**Source records**
════════════════

-- ==== Sys2Proof/Laws/KeepsFlags.lean ====
section
/-!
SUPPORT. The operations of Machine/Flags.lean keep what every step keeps.
-/
set_option Elab.async false
namespace Sys2Proof.Machine

set_option linter.tactic.unusedName false

variable {parts : Nat}

theorem State.msix_keeps {s0 s : State} (h : Within parts s0 s) {f : Nat} {v : Nat}
    (hm : Avoids parts 1082130568 := by exact ‹Avoids _ _›.mono (by decide)) :
    Within parts s0 (State.msix s f v) := by
  unfold State.msix
  with_reducible repeat' first | assumption | exact Within.refl _ | exact ‹Avoids _ _›.mono (by decide) | apply State.portMsg_keeps | apply State.raise_keeps | apply Within.ite

theorem State.inta_keeps {s0 s : State} (h : Within parts s0 s) {f : Nat} {wasOn : Bool}
    (hm : Avoids parts 1082130568 := by exact ‹Avoids _ _›.mono (by decide)) :
    Within parts s0 (State.inta s f wasOn) := by
  unfold State.inta
  with_reducible repeat' first | (extract_lets +onlyGivenNames x1; first | (refine Within.cut (m := parts) (s0 := s0) (v := x1) ?_ ?_; rotate_left; intro hx; clear_value x1; rotate_left; unfold x1; clear x1) | clear_value x1) | assumption | exact Within.refl _ | exact ‹Avoids _ _›.mono (by decide) | apply State.portMsg_keeps | apply State.setFlag_keeps | apply Within.ite

theorem State.aggSend_keeps {s0 s : State} (h : Within parts s0 s) {f : Nat}
    (hm : Avoids parts 1082130568 := by exact ‹Avoids _ _›.mono (by decide)) :
    Within parts s0 (State.aggSend s f) := by
  unfold State.aggSend
  with_reducible repeat' first | (extract_lets +onlyGivenNames x1; first | (refine Within.cut (m := parts) (s0 := s0) (v := x1) ?_ ?_; rotate_left; intro hx; clear_value x1; rotate_left; unfold x1; clear x1) | clear_value x1) | assumption | exact Within.refl _ | exact ‹Avoids _ _›.mono (by decide) | apply State.msix_keeps | apply State.portMsg_keeps | apply State.raise_keeps | apply Within.ite

theorem State.aggUpdate_keeps {s0 t : State} (h : Within parts s0 t) {f : Nat} {s : State}
    (hm : Avoids parts 1082130568 := by exact ‹Avoids _ _›.mono (by decide)) :
    Within parts s0 (State.aggUpdate t f s) := by
  unfold State.aggUpdate
  with_reducible repeat' first | (extract_lets +onlyGivenNames x1; first | (refine Within.cut (m := parts) (s0 := s0) (v := x1) ?_ ?_; rotate_left; intro hx; clear_value x1; rotate_left; unfold x1; clear x1) | clear_value x1) | assumption | exact Within.refl _ | exact ‹Avoids _ _›.mono (by decide) | apply State.aggSend_keeps | apply State.inta_keeps | apply Within.ite

theorem State.girq_keeps {s0 s : State} (h : Within parts s0 s) {f : Nat} {b : Fld}
    (hm : Avoids parts 1082130568 := by exact ‹Avoids _ _›.mono (by decide)) :
    Within parts s0 (State.girq s f b) := by
  unfold State.girq
  with_reducible repeat' first | assumption | exact Within.refl _ | exact ‹Avoids _ _›.mono (by decide) | apply State.aggUpdate_keeps | apply State.raise_keeps

theorem State.girqBoth_keeps {s0 s : State} (h : Within parts s0 s) {b : Nat → Fld}
    (hm : Avoids parts 1082130568 := by exact ‹Avoids _ _›.mono (by decide)) :
    Within parts s0 (State.girqBoth s b) := by
  unfold State.girqBoth
  with_reducible repeat' first | assumption | exact Within.refl _ | exact ‹Avoids _ _›.mono (by decide) | apply State.girq_keeps

theorem State.girqSward_keeps {s0 s : State} (h : Within parts s0 s) 
    (hm : Avoids parts 1082130568 := by exact ‹Avoids _ _›.mono (by decide)) :
    Within parts s0 (State.girqSward s) := by
  unfold State.girqSward
  with_reducible repeat' first | intro _ | (extract_lets +onlyGivenNames x1; first | (refine Within.cut (m := parts) (s0 := s0) (v := x1) ?_ ?_; rotate_left; intro hx; clear_value x1; rotate_left; unfold x1; clear x1) | clear_value x1) | assumption | exact Within.refl _ | exact ‹Avoids _ _›.mono (by decide) | apply State.aggUpdate_keeps | apply State.setFlag_keeps

end Sys2Proof.Machine
end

════════════════

**WORK INSTRUCTION**
Write all the records out again. Nothing may differ from the original.

**YOUR SOLUTION**
-- ==== Sys2Proof/Laws/KeepsFlags.lean ====
section
/-!
SUPPORT. The operations of Machine/Flags.lean keep what every step keeps.
-/
set_option Elab.async false
namespace Sys2Proof.Machine

set_option linter.tactic.unusedName false

variable {parts : Nat}

theorem State.msix_keeps {s0 s : State} (h : Within parts s0 s) {f : Nat} {v : Nat}
    (hm : Avoids parts 1082130568 := by exact ‹Avoids _ _›.mono (by decide)) :
    Within parts s0 (State.msix s f v) := by
  unfold State.msix
  with_reducible repeat' first | assumption | exact Within.refl _ | exact ‹Avoids _ _›.mono (by decide) | apply State.portMsg_keeps | apply State.raise_keeps | apply Within.ite

theorem State.inta_keeps {s0 s : State} (h : Within parts s0 s) {f : Nat} {wasOn : Bool}
    (hm : Avoids parts 1082130568 := by exact ‹Avoids _ _›.mono (by decide)) :
    Within parts s0 (State.inta s f wasOn) := by
  unfold State.inta
  with_reducible repeat' first | (extract_lets +onlyGivenNames x1; first | (refine Within.cut (m := parts) (s0 := s0) (v := x1) ?_ ?_; rotate_left; intro hx; clear_value x1; rotate_left; unfold x1; clear x1) | clear_value x1) | assumption | exact Within.refl _ | exact ‹Avoids _ _›.mono (by decide) | apply State.portMsg_keeps | apply State.setFlag_keeps | apply Within.ite

theorem State.aggSend_keeps {s0 s : State} (h : Within parts s0 s) {f : Nat}
    (hm : Avoids parts 1082130568 := by exact ‹Avoids _ _›.mono (by decide)) :
    Within parts s0 (State.aggSend s f) := by
  unfold State.aggSend
  with_reducible repeat' first | (extract_lets +onlyGivenNames x1; first | (refine Within.cut (m := parts) (s0 := s0) (v := x1) ?_ ?_; rotate_left; intro hx; clear_value x1; rotate_left; unfold x1; clear x1) | clear_value x1) | assumption | exact Within.refl _ | exact ‹Avoids _ _›.mono (by decide) | apply State.msix_keeps | apply State.portMsg_keeps | apply State.raise_keeps | apply Within.ite

theorem State.aggUpdate_keeps {s0 t : State} (h : Within parts s0 t) {f : Nat} {s : State}
    (hm : Avoids parts 1082130568 := by exact ‹Avoids _ _›.mono (by decide)) :
    Within parts s0 (State.aggUpdate t f s) := by
  unfold State.aggUpdate
  with_reducible repeat' first | (extract_lets +onlyGivenNames x1; first | (refine Within.cut (m := parts) (s0 := s0) (v := x1) ?_ ?_; rotate_left; intro hx; clear_value x1; rotate_left; unfold x1; clear x1) | clear_value x1) | assumption | exact Within.refl _ | exact ‹Avoids _ _›.mono (by decide) | apply State.aggSend_keeps | apply State.inta_keeps | apply Within.ite

theorem State.girq_keeps {s0 s : State} (h : Within parts s0 s) {f : Nat} {b : Fld}
    (hm : Avoids parts 1082130568 := by exact ‹Avoids _ _›.mono (by decide)) :
    Within parts s0 (State.girq s f b) := by
  unfold State.girq
  with_reducible repeat' first | assumption | exact Within.refl _ | exact ‹Avoids _ _›.mono (by decide) | apply State.aggUpdate_keeps | apply State.raise_keeps

theorem State.girqBoth_keeps {s0 s : State} (h : Within parts s0 s) {b : Nat → Fld}
    (hm : Avoids parts 1082130568 := by exact ‹Avoids _ _›.mono (by decide)) :
    Within parts s0 (State.girqBoth s b) := by
  unfold State.girqBoth
  with_reducible repeat' first | assumption | exact Within.refl _ | exact ‹Avoids _ _›.mono (by decide) | apply State.girq_keeps

theorem State.girqSward_keeps {s0 s : State} (h : Within parts s0 s) 
    (hm : Avoids parts 1082130568 := by exact ‹Avoids _ _›.mono (by decide)) :
    Within parts s0 (State.girqSward s) := by
  unfold State.girqSward
  with_reducible repeat' first | intro _ | (extract_lets +onlyGivenNames x1; first | (refine Within.cut (m := parts) (s0 := s0) (v := x1) ?_ ?_; rotate_left; intro hx; clear_value x1; rotate_left; unfold x1; clear x1) | clear_value x1) | assumption | exact Within.refl _ | exact ‹Avoids _ _›.mono (by decide) | apply State.aggUpdate_keeps | apply State.setFlag_keeps

end Sys2Proof.Machine
end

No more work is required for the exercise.